> [MATERIAL PROVIDED]
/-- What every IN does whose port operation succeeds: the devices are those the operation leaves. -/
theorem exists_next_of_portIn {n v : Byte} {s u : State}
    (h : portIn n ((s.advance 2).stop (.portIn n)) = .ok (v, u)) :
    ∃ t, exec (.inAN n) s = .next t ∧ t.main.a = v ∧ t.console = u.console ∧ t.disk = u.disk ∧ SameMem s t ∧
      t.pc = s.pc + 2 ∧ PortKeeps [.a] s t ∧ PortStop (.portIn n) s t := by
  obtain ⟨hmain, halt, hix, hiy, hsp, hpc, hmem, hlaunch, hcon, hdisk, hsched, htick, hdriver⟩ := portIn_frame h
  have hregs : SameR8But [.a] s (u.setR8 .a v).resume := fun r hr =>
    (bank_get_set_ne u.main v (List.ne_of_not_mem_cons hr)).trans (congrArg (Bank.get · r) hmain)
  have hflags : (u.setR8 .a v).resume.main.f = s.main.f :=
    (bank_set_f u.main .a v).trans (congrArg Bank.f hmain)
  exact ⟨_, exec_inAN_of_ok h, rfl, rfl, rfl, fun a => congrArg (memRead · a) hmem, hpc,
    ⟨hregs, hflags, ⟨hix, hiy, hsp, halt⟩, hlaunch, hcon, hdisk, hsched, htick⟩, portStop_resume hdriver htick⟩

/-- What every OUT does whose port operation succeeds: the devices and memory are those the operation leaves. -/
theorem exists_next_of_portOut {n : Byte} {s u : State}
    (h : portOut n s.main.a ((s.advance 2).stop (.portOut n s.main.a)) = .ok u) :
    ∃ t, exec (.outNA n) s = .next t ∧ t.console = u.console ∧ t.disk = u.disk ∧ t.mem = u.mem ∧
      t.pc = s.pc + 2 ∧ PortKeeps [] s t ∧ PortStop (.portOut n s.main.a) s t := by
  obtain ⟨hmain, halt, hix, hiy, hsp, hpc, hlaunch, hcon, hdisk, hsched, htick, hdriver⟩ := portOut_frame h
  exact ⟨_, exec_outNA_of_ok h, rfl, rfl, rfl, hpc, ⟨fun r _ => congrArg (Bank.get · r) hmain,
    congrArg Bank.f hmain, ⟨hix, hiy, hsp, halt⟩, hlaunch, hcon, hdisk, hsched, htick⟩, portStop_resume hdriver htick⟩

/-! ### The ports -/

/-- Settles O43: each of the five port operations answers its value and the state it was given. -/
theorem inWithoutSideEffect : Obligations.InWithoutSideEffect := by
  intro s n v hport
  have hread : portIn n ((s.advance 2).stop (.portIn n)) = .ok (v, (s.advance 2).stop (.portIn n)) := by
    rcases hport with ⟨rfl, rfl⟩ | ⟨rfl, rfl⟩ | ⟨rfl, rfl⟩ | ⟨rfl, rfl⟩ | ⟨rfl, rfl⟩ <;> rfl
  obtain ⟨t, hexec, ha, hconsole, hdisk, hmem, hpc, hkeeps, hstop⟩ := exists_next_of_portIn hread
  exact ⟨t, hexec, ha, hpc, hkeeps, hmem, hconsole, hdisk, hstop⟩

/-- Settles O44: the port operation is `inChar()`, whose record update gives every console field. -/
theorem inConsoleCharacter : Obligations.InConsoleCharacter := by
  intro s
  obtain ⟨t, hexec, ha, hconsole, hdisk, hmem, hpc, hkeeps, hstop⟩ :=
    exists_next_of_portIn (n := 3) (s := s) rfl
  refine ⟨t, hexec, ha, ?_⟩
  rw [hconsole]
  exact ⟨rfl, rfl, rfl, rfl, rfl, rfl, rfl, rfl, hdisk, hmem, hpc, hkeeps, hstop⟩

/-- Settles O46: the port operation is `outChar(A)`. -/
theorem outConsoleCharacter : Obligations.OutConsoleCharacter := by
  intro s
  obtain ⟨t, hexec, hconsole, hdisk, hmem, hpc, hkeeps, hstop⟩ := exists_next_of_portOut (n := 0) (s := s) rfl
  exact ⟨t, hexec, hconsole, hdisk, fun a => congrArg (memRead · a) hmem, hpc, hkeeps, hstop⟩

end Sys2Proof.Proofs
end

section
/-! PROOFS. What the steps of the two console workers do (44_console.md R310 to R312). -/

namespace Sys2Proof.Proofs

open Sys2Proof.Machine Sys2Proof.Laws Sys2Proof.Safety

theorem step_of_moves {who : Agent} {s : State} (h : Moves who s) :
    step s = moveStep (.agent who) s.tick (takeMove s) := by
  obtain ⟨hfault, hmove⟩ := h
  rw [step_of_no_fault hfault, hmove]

--

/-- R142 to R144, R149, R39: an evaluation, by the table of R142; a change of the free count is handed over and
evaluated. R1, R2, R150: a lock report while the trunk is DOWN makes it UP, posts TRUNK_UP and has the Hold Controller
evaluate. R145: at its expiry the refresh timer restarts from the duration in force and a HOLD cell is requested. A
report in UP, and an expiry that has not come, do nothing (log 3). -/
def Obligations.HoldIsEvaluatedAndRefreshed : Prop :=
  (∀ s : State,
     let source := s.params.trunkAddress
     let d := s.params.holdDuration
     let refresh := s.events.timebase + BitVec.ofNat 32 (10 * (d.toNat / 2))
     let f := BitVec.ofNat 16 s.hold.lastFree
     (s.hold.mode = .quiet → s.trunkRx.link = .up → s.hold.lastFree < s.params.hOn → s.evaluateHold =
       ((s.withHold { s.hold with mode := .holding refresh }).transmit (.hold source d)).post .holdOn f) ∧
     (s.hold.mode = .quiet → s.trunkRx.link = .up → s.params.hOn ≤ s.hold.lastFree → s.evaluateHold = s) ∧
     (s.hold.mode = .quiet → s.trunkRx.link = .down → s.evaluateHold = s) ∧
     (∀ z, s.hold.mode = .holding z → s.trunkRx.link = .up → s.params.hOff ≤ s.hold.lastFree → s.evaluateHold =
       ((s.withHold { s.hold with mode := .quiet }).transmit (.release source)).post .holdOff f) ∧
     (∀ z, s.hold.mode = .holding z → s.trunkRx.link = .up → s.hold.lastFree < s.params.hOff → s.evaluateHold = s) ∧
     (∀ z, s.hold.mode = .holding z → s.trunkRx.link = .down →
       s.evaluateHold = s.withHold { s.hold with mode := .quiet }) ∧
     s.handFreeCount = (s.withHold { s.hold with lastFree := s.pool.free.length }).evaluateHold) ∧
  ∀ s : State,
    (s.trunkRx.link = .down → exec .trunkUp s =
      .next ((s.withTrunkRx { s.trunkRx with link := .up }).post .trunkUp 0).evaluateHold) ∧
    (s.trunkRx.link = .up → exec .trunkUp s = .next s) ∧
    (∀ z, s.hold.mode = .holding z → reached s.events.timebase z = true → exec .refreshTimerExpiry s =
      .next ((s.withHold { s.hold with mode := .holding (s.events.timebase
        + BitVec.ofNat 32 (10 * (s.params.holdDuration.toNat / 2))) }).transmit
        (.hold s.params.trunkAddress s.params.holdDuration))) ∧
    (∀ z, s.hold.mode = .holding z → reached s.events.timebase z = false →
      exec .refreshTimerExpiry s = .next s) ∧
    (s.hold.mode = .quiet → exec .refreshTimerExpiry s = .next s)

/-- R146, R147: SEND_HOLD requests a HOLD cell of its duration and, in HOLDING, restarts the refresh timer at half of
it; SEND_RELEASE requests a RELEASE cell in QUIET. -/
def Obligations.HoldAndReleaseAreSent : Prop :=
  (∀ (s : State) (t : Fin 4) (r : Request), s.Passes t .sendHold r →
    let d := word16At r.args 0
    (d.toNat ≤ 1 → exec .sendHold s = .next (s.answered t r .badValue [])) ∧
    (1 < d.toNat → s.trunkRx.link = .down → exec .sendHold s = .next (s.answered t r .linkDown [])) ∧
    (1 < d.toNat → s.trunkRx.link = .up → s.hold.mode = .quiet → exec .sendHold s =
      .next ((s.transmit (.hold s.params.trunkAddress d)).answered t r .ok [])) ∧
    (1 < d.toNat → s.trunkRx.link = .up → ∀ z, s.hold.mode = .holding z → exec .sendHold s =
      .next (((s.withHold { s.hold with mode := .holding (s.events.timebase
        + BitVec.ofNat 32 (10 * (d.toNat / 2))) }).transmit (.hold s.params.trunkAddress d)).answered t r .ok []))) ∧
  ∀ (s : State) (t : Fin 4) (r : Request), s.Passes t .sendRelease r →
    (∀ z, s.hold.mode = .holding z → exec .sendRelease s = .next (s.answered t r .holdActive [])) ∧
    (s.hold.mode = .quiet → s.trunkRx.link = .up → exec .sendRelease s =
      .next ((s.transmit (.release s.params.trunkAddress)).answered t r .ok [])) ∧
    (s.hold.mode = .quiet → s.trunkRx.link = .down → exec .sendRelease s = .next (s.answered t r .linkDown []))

==

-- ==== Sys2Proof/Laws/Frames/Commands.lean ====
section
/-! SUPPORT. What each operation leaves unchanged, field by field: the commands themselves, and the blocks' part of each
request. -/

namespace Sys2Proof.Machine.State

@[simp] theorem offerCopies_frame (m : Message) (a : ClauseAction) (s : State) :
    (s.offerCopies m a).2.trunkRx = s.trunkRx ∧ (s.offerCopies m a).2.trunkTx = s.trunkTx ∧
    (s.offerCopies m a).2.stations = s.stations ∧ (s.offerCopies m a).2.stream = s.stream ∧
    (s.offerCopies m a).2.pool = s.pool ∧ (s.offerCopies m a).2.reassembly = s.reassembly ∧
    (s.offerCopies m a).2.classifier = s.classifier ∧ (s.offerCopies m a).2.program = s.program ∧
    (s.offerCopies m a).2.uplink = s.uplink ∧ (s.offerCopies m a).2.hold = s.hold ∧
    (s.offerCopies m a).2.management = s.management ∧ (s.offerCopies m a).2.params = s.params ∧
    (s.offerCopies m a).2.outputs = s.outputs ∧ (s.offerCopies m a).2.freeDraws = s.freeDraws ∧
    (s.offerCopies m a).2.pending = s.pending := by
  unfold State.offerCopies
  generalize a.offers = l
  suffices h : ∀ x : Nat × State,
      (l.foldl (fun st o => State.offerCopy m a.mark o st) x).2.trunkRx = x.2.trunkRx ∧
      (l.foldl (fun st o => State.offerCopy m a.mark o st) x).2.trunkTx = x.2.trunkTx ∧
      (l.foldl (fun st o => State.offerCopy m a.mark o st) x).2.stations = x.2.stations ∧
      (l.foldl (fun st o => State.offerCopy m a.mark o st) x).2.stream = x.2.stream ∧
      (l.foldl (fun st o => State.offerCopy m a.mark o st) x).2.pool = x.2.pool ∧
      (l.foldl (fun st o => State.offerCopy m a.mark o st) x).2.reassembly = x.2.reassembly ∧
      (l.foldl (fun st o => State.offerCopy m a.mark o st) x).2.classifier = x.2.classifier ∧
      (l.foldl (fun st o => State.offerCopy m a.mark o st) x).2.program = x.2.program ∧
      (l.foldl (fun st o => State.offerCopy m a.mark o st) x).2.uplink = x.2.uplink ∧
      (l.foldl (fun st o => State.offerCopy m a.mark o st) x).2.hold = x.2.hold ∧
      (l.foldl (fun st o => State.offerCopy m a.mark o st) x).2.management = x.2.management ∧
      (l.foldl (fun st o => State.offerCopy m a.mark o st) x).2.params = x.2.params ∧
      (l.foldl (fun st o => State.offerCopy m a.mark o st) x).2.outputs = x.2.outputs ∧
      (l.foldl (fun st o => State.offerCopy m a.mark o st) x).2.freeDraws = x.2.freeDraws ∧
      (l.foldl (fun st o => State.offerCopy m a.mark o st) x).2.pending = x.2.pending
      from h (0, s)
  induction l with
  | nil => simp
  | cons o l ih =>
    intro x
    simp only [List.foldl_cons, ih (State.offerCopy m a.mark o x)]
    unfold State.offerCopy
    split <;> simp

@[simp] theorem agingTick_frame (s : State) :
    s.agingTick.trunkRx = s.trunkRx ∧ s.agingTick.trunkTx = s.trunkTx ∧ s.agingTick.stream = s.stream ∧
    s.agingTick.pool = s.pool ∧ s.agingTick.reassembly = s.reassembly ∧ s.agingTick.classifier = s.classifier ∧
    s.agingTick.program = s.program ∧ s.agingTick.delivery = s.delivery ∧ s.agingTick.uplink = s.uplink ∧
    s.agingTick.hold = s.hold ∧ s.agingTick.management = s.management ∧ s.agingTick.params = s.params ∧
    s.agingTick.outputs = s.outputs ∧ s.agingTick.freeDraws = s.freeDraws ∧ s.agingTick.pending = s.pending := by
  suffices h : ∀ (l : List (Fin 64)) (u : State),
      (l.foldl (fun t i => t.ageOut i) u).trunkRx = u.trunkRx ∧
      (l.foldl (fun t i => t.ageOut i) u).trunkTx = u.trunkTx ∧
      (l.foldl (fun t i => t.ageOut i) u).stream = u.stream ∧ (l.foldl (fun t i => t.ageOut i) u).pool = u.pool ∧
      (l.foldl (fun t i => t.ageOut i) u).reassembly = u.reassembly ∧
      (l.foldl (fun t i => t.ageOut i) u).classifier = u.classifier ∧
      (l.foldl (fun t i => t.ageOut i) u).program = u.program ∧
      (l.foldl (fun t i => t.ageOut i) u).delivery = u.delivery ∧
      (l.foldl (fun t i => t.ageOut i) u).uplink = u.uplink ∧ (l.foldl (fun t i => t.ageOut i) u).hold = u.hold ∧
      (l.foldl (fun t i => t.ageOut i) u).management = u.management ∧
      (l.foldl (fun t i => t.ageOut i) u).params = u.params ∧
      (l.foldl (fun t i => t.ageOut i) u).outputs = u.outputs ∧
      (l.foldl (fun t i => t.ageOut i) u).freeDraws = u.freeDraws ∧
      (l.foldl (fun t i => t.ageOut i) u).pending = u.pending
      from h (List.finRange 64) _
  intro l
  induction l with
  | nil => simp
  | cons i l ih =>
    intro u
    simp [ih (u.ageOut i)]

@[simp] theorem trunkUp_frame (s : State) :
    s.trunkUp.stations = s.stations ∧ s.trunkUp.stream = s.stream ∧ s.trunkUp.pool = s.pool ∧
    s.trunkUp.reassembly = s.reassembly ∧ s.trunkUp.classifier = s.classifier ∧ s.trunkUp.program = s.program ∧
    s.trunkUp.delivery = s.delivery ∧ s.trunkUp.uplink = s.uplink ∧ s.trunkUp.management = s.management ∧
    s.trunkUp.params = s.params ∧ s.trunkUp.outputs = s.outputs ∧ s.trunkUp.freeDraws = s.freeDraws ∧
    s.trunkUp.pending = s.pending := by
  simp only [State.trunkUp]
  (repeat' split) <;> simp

> [WORK ITEM] Reproduce exactly the lines of the records above from the one with "devices are those the operation leaves. -/" to the one with "have hregs : SameR8But", both included, and leave out everything else.

> [THE ANSWER]
/-- What every IN does whose port operation succeeds: the devices are those the operation leaves. -/
theorem exists_next_of_portIn {n v : Byte} {s u : State}
    (h : portIn n ((s.advance 2).stop (.portIn n)) = .ok (v, u)) :
    ∃ t, exec (.inAN n) s = .next t ∧ t.main.a = v ∧ t.console = u.console ∧ t.disk = u.disk ∧ SameMem s t ∧
      t.pc = s.pc + 2 ∧ PortKeeps [.a] s t ∧ PortStop (.portIn n) s t := by
  obtain ⟨hmain, halt, hix, hiy, hsp, hpc, hmem, hlaunch, hcon, hdisk, hsched, htick, hdriver⟩ := portIn_frame h
  have hregs : SameR8But [.a] s (u.setR8 .a v).resume := fun r hr =>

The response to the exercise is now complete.